And so you’re basically adding your database as a resource on that network. And with NSG security settings, only resources on that network or who have access to cross the NSG threshold can get access to that SQL database. So if you have a web app and you have a data in an Azure SQL database, both of those things can be attached to a virtual network, and you can ensure those two things have secure access to each other while no one outside of the network has access. That could be a scenario. Another way to protect data is SQL Database uses a firewall concept both at the server level and at the database level. And so you can basically blacklist all access from anywhere in the world and only whitelist certain IP ranges. So you can say, well, we’re in this office, our traffic always comes from here. That’s the only IP address allowed to access this.
That’s not perfect security, but basically knocking off your SQL database from access to 99. 99% of the world does significantly improve security when you’re dealing with SQL. We know from the SQL Server world that there’s the difference between SQL authentication and Windows authentication.
Within Azure, you don’t necessarily have Windows authentication, but you have Azure ad. And so you can create an application that has a managed service identity service principle in effect within Azure ad. And then that user is what gets authenticated to use the database. And there’s no user IDs and passwords at all, it’s just the managed service identity. With SQL authentication, there’s a user ID and password, and that is traditional logging in with user X password Y that gets stored in a connection string, et cetera. So your choice of authentication method could also affect the security of your data.
SQL Server and SQL Database have a concept of row level security that’s pretty granular, right? So if you’re looking at a data table and you’re saying, well, user Joe only has access to customers in Ontario, and so you’re writing a rule that says the, the province code must be on and user Joe has given read access to that and denied access to all others. That’s role level security. I haven’t seen that a lot in practice it’s available to you, but in terms of when you’re designing your applications, are you letting users into your database and relying on role level security to block their access? To me, that’s a bit of an odd set up. You probably want to have an API that sits in the middle, and that API makes the decisions to who sees the data.
A lot of people don’t know this, but Azure has a fancy security protocol for databases called Advanced Threat Protection or ATP. Now this is an additional option. You have to pay for it. It’s not free and it’s available in a bunch of their products. But let’s say SQL database is one of them. And what that does is it checks the traffic coming through against some known patterns of bad behavior. And so for instance, one example of what ATP can do, let’s say there’s a database of known hackers. So this group of hackers have been attempting to break into databases around the world, and that list of IP addresses becomes known to Microsoft. Well, then they will block access from those IP addresses to your SQL database, for instance. So that’s a database list of known hackers.
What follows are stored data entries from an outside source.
-- ==== Sys2Proof/Machine/Flags.lean ====
section
/-! DEFINITION. The operations of a vector stage with the IEEE 754 flags that they raise (R95, R97, R154, R157): invalid 16, divide-by-zero 8, overflow 4, underflow 2, inexact 1. -/

namespace Sys2Proof.Machine

/-- A result and the flags that it raises. -/
abbrev Res := FV × Flags

/-- Invalid for a signalling operand. -/
def sigFlag (l : List FV) : Flags := if l.any (·.isSnan) then 16 else 0

/-- Round an exact result to the chain type under a stage's mode. -/
def stageRound (f : FFmt) (mode : Nat) (v : FV) : Res :=
  if v.isNan then (.nan false, 0)
  else let n := f.narrow mode 2 0 v; (n.val.norm, n.flags)

/-- An operation whose exact result is a NaN without a NaN operand is invalid. -/
def stageExact (f : FFmt) (mode : Nat) (ops : List FV) (v : FV) : Res :=
  if ops.any (·.isNan) then (.nan false, sigFlag ops)
  else if v.isNan then (.nan false, 16)
  else stageRound f mode v

/-- Sum (R154). -/
def opAdd (f : FFmt) (mode : Nat) (a b : FV) : Res := stageExact f mode [a, b] (a.add (mode == 3) b)

/-- Division (R154). -/
def opDiv (f : FFmt) (mode : Nat) (a b : FV) : Res :=
  if a.isNan || b.isNan then (.nan false, sigFlag [a, b])
  else if b.isZero then
    (if a.isZero then (.nan false, 16) else (.inf (a.negative != b.negative), if a.isInf then 0 else 8))
  else stageExact f mode [a, b] (a.quot b)

/-- Square root (R154). -/
def opSqrt (f : FFmt) (mode : Nat) (a : FV) : Res :=
  match a with
  | .nan s => (.nan false, if s then 16 else 0)
  | .inf s => if s then (.nan false, 16) else (.inf false, 0)
  | .fin s m e =>
    if m = 0 then (.fin s 0 0, 0)
    else if s then (.nan false, 16)
    else
      let (r, k, st) := sqrtMag m e
      stageRound f mode (FV.fin false (2 * r + b2n st) (k - 1)).norm

/-- Minimum or maximum of IEEE 754-2019 (R154). -/
def opPick (max : Bool) (a b : FV) : Res :=
  if a.isNan || b.isNan then (.nan false, sigFlag [a, b])
  else (if fpBelow b a != max then b else a, 0)

/-- One or zero. -/
def boolVal (b : Bool) : FV := if b then .fin false 1 0 else .fin false 0 0

/-- A comparison: `quiet` raises invalid for a signalling NaN alone (R154). -/
def opCmp (quiet : Bool) (a b : FV) (r : Bool) : Res :=
  if a.isNan || b.isNan then (.fin false 0 0, if quiet then sigFlag [a, b] else 16) else (boolVal r, 0)

/-- Round to an integral value (R154). -/
def opRint (mode : Nat) (a : FV) : Res :=
  match a with
  | .nan s => (.nan false, if s then 16 else 0)
  | .inf s => (.inf s, 0)
  | .fin s m e =>
    let n := roundInt mode 0 a
    let r : FV := (FV.fin s n.natAbs 0).norm
    (r, if r.eqv (.fin s m e) then 0 else 1)

/-- A quiet copy of an operand. -/
def quiet (v : FV) : FV := if v.isNan then .nan false else v

/-- The operations of R154 that work on one lane. -/
def laneOp (f : FFmt) (op mode : Nat) (a b c : FV) : Res :=
  match op with
  | 0x01 => opAdd f mode a b
  | 0x02 => if b.isNan then (.nan false, sigFlag [a, b]) else opAdd f mode a b.neg
  | 0x03 => stageExact f mode [a, b] (a.mul b)
  | 0x04 => stageExact f mode [a, b, c] ((a.mul b).add (mode == 3) c)
  | 0x05 => opPick false a b
  | 0x06 => opPick true a b
  | 0x07 => (quiet a.abs, sigFlag [a])
  | 0x08 => (quiet a.neg, sigFlag [a])
  | 0x09 => opCmp false a b (a.lt b)
  | 0x0A => opCmp false a b (a.le b)
  | 0x0B => opCmp true a b (a.eqv b)
  | 0x0C => (quiet (if c.isZero then b else a), sigFlag [a, b, c])
  | 0x0E => opRint mode a
  | 0x10 => opDiv f mode a b
  | 0x11 => opSqrt f mode a
  | 0x12 => opDiv f mode (.fin false 1 0) a
  | 0x30 => (a, 0)
  | _ => opElem op a

/-- Is an operation code one of R154? -/
def opKnown (op : Nat) : Bool :=
  decide ((1 ≤ op ∧ op ≤ 0xE) ∨ (0x10 ≤ op ∧ op ≤ 0x1E) ∨ (0x20 ≤ op ∧ op ≤ 0x22) ∨ (0x28 ≤ op ∧ op ≤ 0x2A) ∨ op = 0x30)

/-- Does an operation run on a function unit (R154)? -/
def opFu (op : Nat) : Bool := decide (0x10 ≤ op ∧ op ≤ 0x1E)

/-- Is it a scan or a reduction? -/
def opScanRed (op : Nat) : Bool := decide (0x20 ≤ op ∧ op ≤ 0x2A)

/-- Does the vector engine's residue channel cover the operation (R160)? -/
def opCovered (op : Nat) : Bool :=
  decide ((1 ≤ op ∧ op ≤ 8) ∨ (0xC ≤ op ∧ op ≤ 0xE) ∨ (0x10 ≤ op ∧ op ≤ 0x12) ∨ (0x20 ≤ op ∧ op ≤ 0x2A))

/-- How many of SRC_A, SRC_B, SRC_C an operation reads. -/
def opArity (op : Nat) : Nat :=
  if op = 4 ∨ op = 0xC then 3
  else if (1 ≤ op ∧ op ≤ 6) ∨ (9 ≤ op ∧ op ≤ 0xB) ∨ op = 0x10 then 2 else 1

/-- The binary step of a scan or a reduction: sum under SRND, exact maximum or minimum. -/
def foldOp (f : FFmt) (op mode : Nat) (a b : FV) : Res :=
  match op % 8 with
  | 0 => opAdd f mode a b
  | 1 => opPick true a b
  | _ => opPick false a b

/-- Identity of a scan (R158). -/
def scanIdentity (op : Nat) : FV :=
  match op with
  | 0x21 => .inf true
  | 0x22 => .inf false
  | _ => .fin true 0 0

end Sys2Proof.Machine
end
And that’s one way Advanced Threat Protection can protect you. Again, there’s pattern matching and some intelligence to this. But basically, if you’re wanting Microsoft’s help in terms of stopping the bad guys from getting access to your databases, ATP could be one of the options. Now all of these databases, single database and Cosmos DB, they do push off logs, and Azure Monitor does integrate with them so that you can actually run reports on these things. You can put charts up, alerts. So if you get five incorrect passwords in the past hour, it sends you a text message, something like that, where you can see something weird going on. So go to Azure Monitor.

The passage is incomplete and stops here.